(Supplied records Opens)
/-- A command is well formed. DESIGN CHOICE (log 62). -/
def Instr.wf (i : Instr) : Bool :=
  match i with
  | .nop c _ => wfCore c
  | .endStream c _ => wfCore c
  | .loop c _ b => wfCore c && wfOvt (.loop b)
  | .boundary c _ => wfCore c
  | .phase c _ e p => wfCore c && wfOvt (.phase e p)
  | .fadd c _ f k => wfCore c && wfOvt (.fadd f k)
  | .faddr c cf t f k => wfCore c && wfOvt (.faddr cf t f k)
  | .fwait c _ f k => wfCore c && wfOvt (.fwait f k)
  | .agbase c a r o => wfCore c && wfOvt (.agbase a r o)
  | .agstr c a g s0 s1 s2 => wfCore c && wfOvt (.agstr a g s0 s1 s2)
  | .cset c s v => wfCore c && wfOvt (.cset s v)
  | .cload c cf a s => wfCore c && wfOvt (.cload cf a s)
  | .move c cf b => wfCore c && wfOvt (.move cf b)
  | .qload c cf b => wfCore c && wfOvt (.qload cf b)
  | .qstore c cf b => wfCore c && wfOvt (.qstore cf b)
  | .sload c cf b => wfCore c && wfOvt (.sload cf b)
  | .gather c cf b => wfCore c && wfOvt (.gather cf b)
  | .pfetch c cf b => wfCore c && wfOvt (.pfetch cf b)
  | .repoch c cf r d n => wfCore c && wfOvt (.repoch cf r d n)
  | .racc c cf b => wfCore c && wfOvt (.racc cf b)
  | .rwait c cf r d t => wfCore c && wfOvt (.rwait cf r d t)
  | .ops c cf b => wfCore c && wfOvt (.ops cf b)
  | .amode c cf b => wfCore c && wfOvt (.amode cf b)
  | .preload c cf b => wfCore c && wfOvt (.preload cf b)
  | .ddesc c dd d => wfCore c && wfOvt (.ddesc dd d)
  | .drain c cf b => wfCore c && wfOvt (.drain cf b)
  | .rx c cf b => wfCore c && wfOvt (.rx cf b)
  | .rebase c d s e => wfCore c && wfOvt (.rebase d s e)
  | .qmove c cf s d b => wfCore c && wfOvt (.qmove cf s d b)
  | .modeChange c a => wfCore c && decide (a < 8)
  | .preloadRowWrite c a q e => wfCore c && decide (a < 8) && decide (q < 4) && wfErrs e
  | .drainRowRead c a q e => wfCore c && decide (a < 8) && decide (q < 4) && wfErrs e
  | .drainPush c a q => wfCore c && decide (a < 8) && decide (q < 16)
  | .topkPush c a q => wfCore c && decide (a < 8) && decide (q < 16)
  | .columnBlockEmit c a q => wfCore c && decide (a < 8) && decide (q < 16)
  | .rxGroup c e => wfCore c && wfErrs e
  | .claimGrant c _ r => wfCore c && decide (r < 256)
  | .completionFlagAdd c f => wfCore c && decide (f < 64)
  | .loopEntryLatch c _ => wfCore c
  | .countSlotWrite c s => wfCore c && decide (s < 16)
  | .queuePush c q => wfCore c && decide (q < 16)
  | .queuePop c q e => wfCore c && decide (q < 16) && wfErrs e
  | .requestSend c => wfCore c
  | .hamperAccess c _ _ => wfCore c
  | .arrayStepEntry c a q e _ _ => wfCore c && decide (a < 8) && decide (q < 4) && wfErrs e
  | .strollGapExpiry c a => wfCore c && decide (a < 8)
  | .rampStage c a => wfCore c && decide (a < 8)
  | .hwFault c => wfCore c
  | .streamStart p => decide (p < 8)
  | .stepClose p => decide (p < 8)
  | .stepOpen p => decide (p < 8)
  | .programEnd p => decide (p < 8)
  | .partitionRelease p => decide (p < 8)
  | .stallTimeout p => decide (p < 8)
  | .sliceRead _ ce ue => wfGroups ce && wfGroups ue
  | .sliceWrite _ => true
  | .sliceScrub n ce ue => decide (n < 512) && ce.all (fun g => decide (g < 256)) && ue.all (fun g => decide (g < 256))
  | .potluckContribution _ => true
  | .potluckRoundApply _ _ => true
  | .remoteFlagAdd _ => true
  | .readResponseLand _ => true
  | .writeAcknowledge _ => true
  | .bridgeBlockReceive d n q _ => decide (d < 4) && decide (n < 4) && fits 32 q
  | .bridgeNack d n q => decide (d < 4) && decide (n < 4) && fits 32 q
  | .bridgeAck d n q => decide (d < 4) && decide (n < 4) && fits 32 q
  | .linkRetrainEnd d n _ => decide (d < 4) && decide (n < 4)
  | .routerFailure d r => decide (d < 4) && decide (r < 38)
  | .marchComplete n b => decide (n < 512) && (b.fails ++ b.lost).all (fun w => decide (w < 131072))
  | .hmcRead _ _ _ _ => true
  | .hmcWrite _ => true
  | .refresh q b => decide (q < 256) && decide (b < 128)
  | .hmcScrub q _ _ => decide (q < 256)
  | .temperatureReadout q t => decide (q < 256) && decide (t < 256)
  | .channelRetraining q => decide (q < 256)
  | .retrainingEnd q _ _ _ => decide (q < 256)
  | .tallyAdd q b => decide (q < 256) && (b.ce ++ b.ue).all (fun i => decide (i < 6))
  | .digestSweepComplete n => decide (n < 16)
  | .tgRunComplete q e pc b r n => decide (q < 256) && decide (e ≤ 200) && decide (pc < 2) && decide (b < 64) && fits 15 r && fits 24 n
  | .refreshManagement q => decide (q < 256)
  | .interfaceError q => decide (q < 256)
  | .openConn p v c n i => wfPkt p && fits 8 v && decide (c < 2) && fits 32 n && fits 32 i
  | .openAck p st v n i => wfPkt p && decide (st < 4) && fits 8 v && fits 32 n && fits 32 i
  | .ack p b => wfPkt p && fits 64 b
  | .ackTimer n => fits 32 n
  | .resendTimer n q => fits 32 n && fits 32 q
  | .halfOpenTimeout n => fits 32 n
  | .regRead p r n a => wfReq p r && fits 16 n && fits 64 a
  | .regWrite p r a vs => wfReq p r && fits 64 a && vs.all (fits 64) && decide (vs.length ≤ 512)
  | .memRead p r n a => wfReq p r && fits 16 n && fits 64 a
  | .memWrite p r a d => wfReq p r && fits 64 a && wfData d.length
  | .image p r o d => wfReq p r && fits 64 o && wfData d.length
  | .imageAssemblyTimeout => true
  | .load p r n e =>
    wfReq p r && fits 64 n && (match e with | some x => fits 32 x.cstep && fits 8 x.mode && fits 64 x.token | none => true)
  | .start p r b => wfReq p r && wfStep b
  | .step p r b => wfReq p r && wfStep b
  | .partitionKill p r n => wfReq p r && fits 8 n
  | .groupSet p r g _ h sz k f es =>
    wfReq p r && fits 8 g && fits 16 h && fits 16 sz && fits 16 k && fits 16 f && decide (es.length ≤ 170) &&
    es.all (fun e => fits 64 e.1 && fits 128 e.2)
  | .runTestPack p r k n => wfReq p r && fits 64 k && fits 64 n
  | .testComplete u _ => fits 16 u
  | .testRunmaxExpiry u => fits 16 u
  | .startMarch p r n _ => wfReq p r && fits 64 n
  | .stopMarch p r n => wfReq p r && fits 64 n
  | .retrainChannel p r q => wfReq p r && fits 64 q
  | .digestSweep p r n => wfReq p r && fits 64 n
  | .clearUnitRecord p r n => wfReq p r && fits 64 n
  | .fenceUnit p r n => wfReq p r && fits 64 n
  | .deleteTestPack p r n => wfReq p r && fits 64 n
  | .setModuleConfiguration p r d => wfReq p r && wfData d.length
  | .warmReset p r => wfReq p r
  | .enterShade p r => wfReq p r
  | .leaveShade p r => wfReq p r
  | .installOwnerKey p r d => wfReq p r && wfData d.length
  | .installPeerKey p r d => wfReq p r && wfData d.length
  | .retireOwnerPrevious p r => wfReq p r
  | .retirePeerPrevious p r => wfReq p r
  | .release p r => wfReq p r
  | .fwImageData p r t o d => wfReq p r && fits 8 t && fits 64 o && wfData d.length
  | .fwImageFinish p r t => wfReq p r && fits 8 t
  | .fwImageActivate p r t => wfReq p r && fits 8 t
  | .fwImageCommit p r t o => wfReq p r && fits 8 t && fits 64 o
  | .fwImageAbort p r t => wfReq p r && fits 8 t
  | .attest p r o d => wfReq p r && fits 64 o && wfData d.length
  | .telemetryDropTimeout => true
  | .counterSnapshot => true
  | .roll p n d t rt => wfPkt p && wfName n && fits 64 d && fits 64 t && fits 64 rt
  | .rollResend ch => decide (ch < 64)
  | .answer p n d v k => wfPkt p && wfName n && fits 64 d && fits 8 v && fits 32 k
  | .rollCallDeadline ch => decide (ch < 64)
  | .roster p n t _ l => wfPkt p && wfName n && fits 64 t && wfRanks l
  | .rollCallTimeout ch => decide (ch < 64)
  | .contrib p n k f d => wfPkt p && wfName n && fits 32 k && fits 64 f && wfData d.length
  | .rack p n k st _ _ c f => wfPkt p && wfName n && fits 32 k && decide (st ≤ 4) && fits 16 c && fits 64 f
  | .done p n k _ _ => wfPkt p && wfName n && fits 32 k
  | .epochDeadline ch => decide (ch < 64)
  | .admitRanks p n t u l => wfPkt p && wfName n && fits 64 t && (match u with | some k => fits 32 k | none => true) && wfRanks l
  | .late p n k d => wfPkt p && wfName n && fits 32 k && fits 32 d
  | .close p n o d l => wfPkt p && wfName n && decide (o ≤ 5) && decide (d.length = 64) && wfRanks l
  | .holderResultSend ch => decide (ch < 64)
  | .result p n k _ _ _ f o d => wfPkt p && wfName n && fits 32 k && fits 8 f && fits 64 o && wfData d.length
  | .abandon p n r => wfPkt p && wfName n && fits 8 r
  | .lost p n k => wfPkt p && wfName n && fits 32 k
  | .rwaitTimeout c ch => wfCore c && decide (ch < 64)
  | .memberDeadline ch => decide (ch < 64)
  | .admitIntervalExpiry ch => decide (ch < 64)
  | .begin p b => wfPkt p && wfCtl b
  | .begun p b => wfPkt p && wfCtlAnswer b
  | .cairnData p o d => wfPkt p && fits 64 o && wfData d.length
  | .seal p b => wfPkt p && wfCtl b
  | .sealed p b => wfPkt p && wfCtlAnswer b
  | .cairnWriteTimeout => true
  | .fetch p b => wfPkt p && wfCtl b
  | .fetched p b => wfPkt p && wfCtlAnswer b
  | .restoreComplete => true
  | .unitEventCommit => true
  | .hourlyClassification => true
  | .powerOnReset b => (b.badChans ++ b.unrepaired).all (fun q => decide (q < 256))
  | .computePowerUp b => (b.check ++ b.fail).all (fun q => decide (q < 256))
  | .trialWatchdog => true
  | .supplySample v a => fits 16 v && fits 17 a
  | .limiterTick => true
  | .coolantSample i o f _ => decide (-32768 ≤ i ∧ i < 32768 ∧ -32768 ≤ o ∧ o < 32768) && fits 16 f
  | .facilityStatus => true
  | .valve q o => fits 8 q && fits 8 o
  | .shutdown q r => fits 8 q && fits 8 r
  | .hubDieTemperature t _ => decide (t < 256)
  | .facilityBadFrame _ => true
  | .linkAttemptTimeout => true
  | .linkLoss b => fits 32 b.fec
  | .linkUp b => b.failed.all (fun n => decide (n < 8))
  | .pauseFrame => true
  | .nonIpFrame => true
  | .neighborSolicitation a t => fits 128 a && fits 128 t
  | .echoRequest a i q d => fits 128 a && fits 16 i && fits 16 q && wfData d.length
  | .extensionHeaderPacket => true
  | .badUdpChecksum => true
  | .malformedPacket => true
  | .ptpSync o => decide (-(2 ^ 63 : Int) ≤ o ∧ o < 2 ^ 63)
  | .ptpHoldover => true
  | .stepNow p r v => wfOwn p r v && bits v 53 53 == 1
  | .leakClr p r v => wfOwn p r v && bits v 0 0 == 1
  | .arithFlagClear p r c v => wfOwn p r v && wfCore c
  | .talModeWrite p r q v => wfOwn p r v && decide (q < 256)
  | .digestRegionConfig p r n v => wfOwn p r v && decide (n < 16)
  | .storeConfig p r v => wfOwn p r v
  | .clientConfig p r v => wfOwn p r v
  | .tgOff p r q v => wfOwn p r v && decide (q < 256) && bits v 63 60 == 0
  | .tgReadCheck p r q v => wfOwn p r v && decide (q < 256) && bits v 63 60 == 1
  | .tgWriteCompare p r q v => wfOwn p r v && decide (q < 256) && bits v 63 60 == 2
  | .tgWriteOnly p r q v => wfOwn p r v && decide (q < 256) && bits v 63 60 == 3
  | .flashProgramComplete => true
(Supplied records Closes)
_Work instructions_
In the material above, find every line with the word "wfStep" and show it.

_Written solution_
  | .start p r b => wfReq p r && wfStep b
  | .step p r b => wfReq p r && wfStep b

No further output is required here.